Intelligent vehicle lateral control strategy research based on feedforward + predictive LQR algorithm with GA optimisation and PID compensation.

作者信息

Zheng Zhu-An, Ye Zimo, Zheng Xiangyu

机构信息

School of Automotive Engineering, Yancheng Institute of Technology, No. 1 Middle Hope Avenue, Tinghu District, Yancheng City, 224000, Jiangsu Province, China.

出版信息

Sci Rep. 2024 Sep 27;14(1):22317. doi: 10.1038/s41598-024-72960-5.

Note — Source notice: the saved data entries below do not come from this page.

/-! ### `finish` -/

@[simp] theorem finish_session (w : Word) (s : State) : (finish w s).session = s.session := rfl
@[simp] theorem finish_phase (w : Word) (s : State) : (finish w s).phase = .done := rfl
@[simp] theorem finish_op (w : Word) (s : State) : (finish w s).op = s.op := rfl
@[simp] theorem finish_areg (w : Word) (s : State) : (finish w s).areg = s.areg := rfl
@[simp] theorem finish_dreg (w : Word) (s : State) : (finish w s).dreg = s.dreg := rfl
@[simp] theorem finish_rx (w : Word) (s : State) : (finish w s).rx = s.rx := rfl
@[simp] theorem finish_idx (w : Word) (s : State) : (finish w s).idx = s.idx := rfl
@[simp] theorem finish_st (w : Word) (s : State) : (finish w s).st = some .ok := rfl
@[simp] theorem finish_val (w : Word) (s : State) : (finish w s).val = some w := rfl
@[simp] theorem finish_ncs (w : Word) (s : State) : (finish w s).ncs = s.ncs := rfl
@[simp] theorem finish_nreset (w : Word) (s : State) : (finish w s).nreset = s.nreset := rfl
@[simp] theorem finish_dirNreset (w : Word) (s : State) : (finish w s).dirNreset = s.dirNreset := rfl
@[simp] theorem finish_dirNcs (w : Word) (s : State) : (finish w s).dirNcs = s.dirNcs := rfl
@[simp] theorem finish_dirMosi (w : Word) (s : State) : (finish w s).dirMosi = s.dirMosi := rfl
@[simp] theorem finish_dirMiso (w : Word) (s : State) : (finish w s).dirMiso = s.dirMiso := rfl
@[simp] theorem finish_clkmode (w : Word) (s : State) : (finish w s).clkmode = s.clkmode := rfl
@[simp] theorem finish_cfg (w : Word) (s : State) : (finish w s).cfg = s.cfg := rfl
@[simp] theorem finish_commands (w : Word) (s : State) : (finish w s).commands = s.commands := rfl
@[simp] theorem finish_xferIn (w : Word) (s : State) : (finish w s).xferIn = s.xferIn := rfl
@[simp] theorem finish_buf (w : Word) (s : State) : (finish w s).buf = s.buf := rfl
@[simp] theorem finish_trace (w : Word) (s : State) : (finish w s).trace = s.trace := rfl
@[simp] theorem finish_eventNo (w : Word) (s : State) : (finish w s).eventNo = s.eventNo := rfl

/-! ### `respond` -/

@[simp] theorem respond_session (s : State) : (respond s).session = s.session := rfl
@[simp] theorem respond_phase (s : State) : (respond s).phase = .idle := rfl
@[simp] theorem respond_op (s : State) : (respond s).op = s.op := rfl
@[simp] theorem respond_areg (s : State) : (respond s).areg = s.areg := rfl
@[simp] theorem respond_dreg (s : State) : (respond s).dreg = s.dreg := rfl
@[simp] theorem respond_rx (s : State) : (respond s).rx = s.rx := rfl
@[simp] theorem respond_idx (s : State) : (respond s).idx = s.idx := rfl
@[simp] theorem respond_st (s : State) : (respond s).st = s.st := rfl
@[simp] theorem respond_val (s : State) : (respond s).val = s.val := rfl
@[simp] theorem respond_ncs (s : State) : (respond s).ncs = s.ncs := rfl
@[simp] theorem respond_nreset (s : State) : (respond s).nreset = s.nreset := rfl
@[simp] theorem respond_dirNreset (s : State) : (respond s).dirNreset = s.dirNreset := rfl
@[simp] theorem respond_dirNcs (s : State) : (respond s).dirNcs = s.dirNcs := rfl
@[simp] theorem respond_dirMosi (s : State) : (respond s).dirMosi = s.dirMosi := rfl
@[simp] theorem respond_dirMiso (s : State) : (respond s).dirMiso = s.dirMiso := rfl
@[simp] theorem respond_clkmode (s : State) : (respond s).clkmode = s.clkmode := rfl
@[simp] theorem respond_cfg (s : State) : (respond s).cfg = s.cfg := rfl
@[simp] theorem respond_commands (s : State) : (respond s).commands = s.commands := rfl
@[simp] theorem respond_xferIn (s : State) : (respond s).xferIn = s.xferIn := rfl
@[simp] theorem respond_buf (s : State) : (respond s).buf = s.buf := rfl
@[simp] theorem respond_trace (s : State) : (respond s).trace = .rsp (readSt s) (readVal s) :: s.trace := rfl
@[simp] theorem respond_eventNo (s : State) : (respond s).eventNo = s.eventNo + 1 := rfl

/-! ### `storeSlot` -/

@[simp] theorem storeSlot_session (i v : Byte) (s : State) : (storeSlot i v s).session = s.session := rfl
@[simp] theorem storeSlot_phase (i v : Byte) (s : State) : (storeSlot i v s).phase = s.phase := rfl
@[simp] theorem storeSlot_op (i v : Byte) (s : State) : (storeSlot i v s).op = s.op := rfl
@[simp] theorem storeSlot_areg (i v : Byte) (s : State) : (storeSlot i v s).areg = s.areg := rfl
@[simp] theorem storeSlot_dreg (i v : Byte) (s : State) : (storeSlot i v s).dreg = s.dreg := rfl
@[simp] theorem storeSlot_rx (i v : Byte) (s : State) : (storeSlot i v s).rx = s.rx := rfl
@[simp] theorem storeSlot_idx (i v : Byte) (s : State) : (storeSlot i v s).idx = s.idx := rfl
@[simp] theorem storeSlot_st (i v : Byte) (s : State) : (storeSlot i v s).st = s.st := rfl
@[simp] theorem storeSlot_val (i v : Byte) (s : State) : (storeSlot i v s).val = s.val := rfl
@[simp] theorem storeSlot_ncs (i v : Byte) (s : State) : (storeSlot i v s).ncs = s.ncs := rfl
@[simp] theorem storeSlot_nreset (i v : Byte) (s : State) : (storeSlot i v s).nreset = s.nreset := rfl
@[simp] theorem storeSlot_dirNreset (i v : Byte) (s : State) : (storeSlot i v s).dirNreset = s.dirNreset := rfl
@[simp] theorem storeSlot_dirNcs (i v : Byte) (s : State) : (storeSlot i v s).dirNcs = s.dirNcs := rfl
@[simp] theorem storeSlot_dirMosi (i v : Byte) (s : State) : (storeSlot i v s).dirMosi = s.dirMosi := rfl
@[simp] theorem storeSlot_dirMiso (i v : Byte) (s : State) : (storeSlot i v s).dirMiso = s.dirMiso := rfl
@[simp] theorem storeSlot_clkmode (i v : Byte) (s : State) : (storeSlot i v s).clkmode = s.clkmode := rfl
@[simp] theorem storeSlot_cfg (i v : Byte) (s : State) : (storeSlot i v s).cfg = s.cfg := rfl
@[simp] theorem storeSlot_commands (i v : Byte) (s : State) : (storeSlot i v s).commands = s.commands := rfl
@[simp] theorem storeSlot_xferIn (i v : Byte) (s : State) : (storeSlot i v s).xferIn = s.xferIn := rfl
@[simp] theorem storeSlot_buf (i v : Byte) (s : State) : (storeSlot i v s).buf = Memory.write s.buf i.toNat v := rfl
@[simp] theorem storeSlot_trace (i v : Byte) (s : State) : (storeSlot i v s).trace = .buf i v :: s.trace := rfl
@[simp] theorem storeSlot_eventNo (i v : Byte) (s : State) : (storeSlot i v s).eventNo = s.eventNo + 1 := rfl

/-! ### `setDir` -/

@[simp] theorem setDir_session (p : Pin) (d : Direction) (s : State) :
    (setDir p d s).session = s.session := by
  cases p <;> rfl
@[simp] theorem setDir_phase (p : Pin) (d : Direction) (s : State) :
    (setDir p d s).phase = s.phase := by
  cases p <;> rfl
@[simp] theorem setDir_op (p : Pin) (d : Direction) (s : State) :
    (setDir p d s).op = s.op := by
  cases p <;> rfl
@[simp] theorem setDir_areg (p : Pin) (d : Direction) (s : State) :
    (setDir p d s).areg = s.areg := by
  cases p <;> rfl
@[simp] theorem setDir_dreg (p : Pin) (d : Direction) (s : State) :
    (setDir p d s).dreg = s.dreg := by
  cases p <;> rfl
@[simp] theorem setDir_rx (p : Pin) (d : Direction) (s : State) :
    (setDir p d s).rx = s.rx := by
  cases p <;> rfl
@[simp] theorem setDir_idx (p : Pin) (d : Direction) (s : State) :
    (setDir p d s).idx = s.idx := by
  cases p <;> rfl
@[simp] theorem setDir_st (p : Pin) (d : Direction) (s : State) :
    (setDir p d s).st = s.st := by
  cases p <;> rfl
@[simp] theorem setDir_val (p : Pin) (d : Direction) (s : State) :
    (setDir p d s).val = s.val := by
  cases p <;> rfl
@[simp] theorem setDir_ncs (p : Pin) (d : Direction) (s : State) :
    (setDir p d s).ncs = s.ncs := by
  cases p <;> rfl
@[simp] theorem setDir_nreset (p : Pin) (d : Direction) (s : State) :
    (setDir p d s).nreset = s.nreset := by
  cases p <;> rfl
@[simp] theorem setDir_dirNreset (p : Pin) (d : Direction) (s : State) :
    (setDir p d s).dirNreset = if p = .nreset then some d else s.dirNreset := by
  cases p <;> rfl
@[simp] theorem setDir_dirNcs (p : Pin) (d : Direction) (s : State) :
    (setDir p d s).dirNcs = if p = .ncs then some d else s.dirNcs := by
  cases p <;> rfl
@[simp] theorem setDir_dirMosi (p : Pin) (d : Direction) (s : State) :
    (setDir p d s).dirMosi = if p = .mosi then some d else s.dirMosi := by
  cases p <;> rfl
@[simp] theorem setDir_dirMiso (p : Pin) (d : Direction) (s : State) :
    (setDir p d s).dirMiso = if p = .miso then some d else s.dirMiso := by
  cases p <;> rfl
@[simp] theorem setDir_clkmode (p : Pin) (d : Direction) (s : State) :
    (setDir p d s).clkmode = s.clkmode := by
  cases p <;> rfl
@[simp] theorem setDir_cfg (p : Pin) (d : Direction) (s : State) :
    (setDir p d s).cfg = s.cfg := by
  cases p <;> rfl
@[simp] theorem setDir_commands (p : Pin) (d : Direction) (s : State) :
    (setDir p d s).commands = s.commands := by
  cases p <;> rfl
@[simp] theorem setDir_xferIn (p : Pin) (d : Direction) (s : State) :
    (setDir p d s).xferIn = s.xferIn := by
  cases p <;> rfl
@[simp] theorem setDir_buf (p : Pin) (d : Direction) (s : State) :
    (setDir p d s).buf = s.buf := by
  cases p <;> rfl
@[simp] theorem setDir_trace (p : Pin) (d : Direction) (s : State) :
    (setDir p d s).trace = .dir p d :: s.trace := by
  cases p <;> rfl
@[simp] theorem setDir_eventNo (p : Pin) (d : Direction) (s : State) :
    (setDir p d s).eventNo = s.eventNo + 1 := by
  cases p <;> rfl

end Sys2Proof.Machine
end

DOI:10.1038/s41598-024-72960-5
PMID:39333292
原文链接:https://pmc.ncbi.nlm.nih.gov/articles/PMC11436837/
Abstract

Targeting the lateral motion control problem in the intelligent vehicle autopilot structural system, this paper proposes a feedforward + predictive LQR algorithm for lateral motion control based on Genetic Algorithm (GA) parameter optimisation and PID steering angle compensation. Firstly, based on the vehicle dynamics tracking error model, the intelligent vehicle LQR lateral motion controller as well as the feedforward controller are designed, and upon which the predictive controller is added to eliminate the system lag.Subsequently, exploiting the advantage that the PID algorithm is not model-based, a PID steering angle compensation controller that can directly control and correct the lateral error is designed. Second, a LQR controller based on path tracking deviation is designed by using the parameter rectification method of genetic algorithm (GA), which optimizes the control parameters of the lateral motion controller and improves the adaptivity of the control accuracy. Finally, Based on the Carsim-Simulink co-simulation platform, the simulation validation and analysis of double lane change (DLC) test and circular condition test (CCT) are carried out, and the results indicate that compared with the other two LQR controllers, the optimised controllers improved more than 50% in lateral error and heading error control, and the vehicle sideslip angle and vehicle yaw rate are in the range of -0.05° to 0.05° and - 0.15 rad/s to 0.10 rad/s, and it showed improved performance in tracking accuracy and satisfied vehicle stability constrains.

摘要

针对智能车辆自动驾驶结构系统中的横向运动控制问题,本文提出了一种基于遗传算法(GA)参数优化和PID转向角补偿的前馈+预测LQR横向运动控制算法。首先,基于车辆动力学跟踪误差模型,设计了智能车辆LQR横向运动控制器以及前馈控制器,并在此基础上加入预测控制器以消除系统滞后。随后,利用PID算法不依赖模型的优点,设计了一种能够直接控制和校正横向误差的PID转向角补偿控制器。其次,采用遗传算法(GA)的参数整定方法设计了基于路径跟踪偏差的LQR控制器,对横向运动控制器的控制参数进行优化,提高了控制精度的适应性。最后,基于Carsim-Simulink联合仿真平台,进行了双移线(DLC)测试和圆周工况测试(CCT)的仿真验证与分析,结果表明,与其他两种LQR控制器相比,优化后的控制器在横向误差和航向误差控制方面提高了50%以上,车辆侧偏角和车辆横摆率分别在-0.05°至0.05°和-0.15rad/s至0.10rad/s范围内,在跟踪精度方面表现出更好的性能,满足车辆稳定性约束。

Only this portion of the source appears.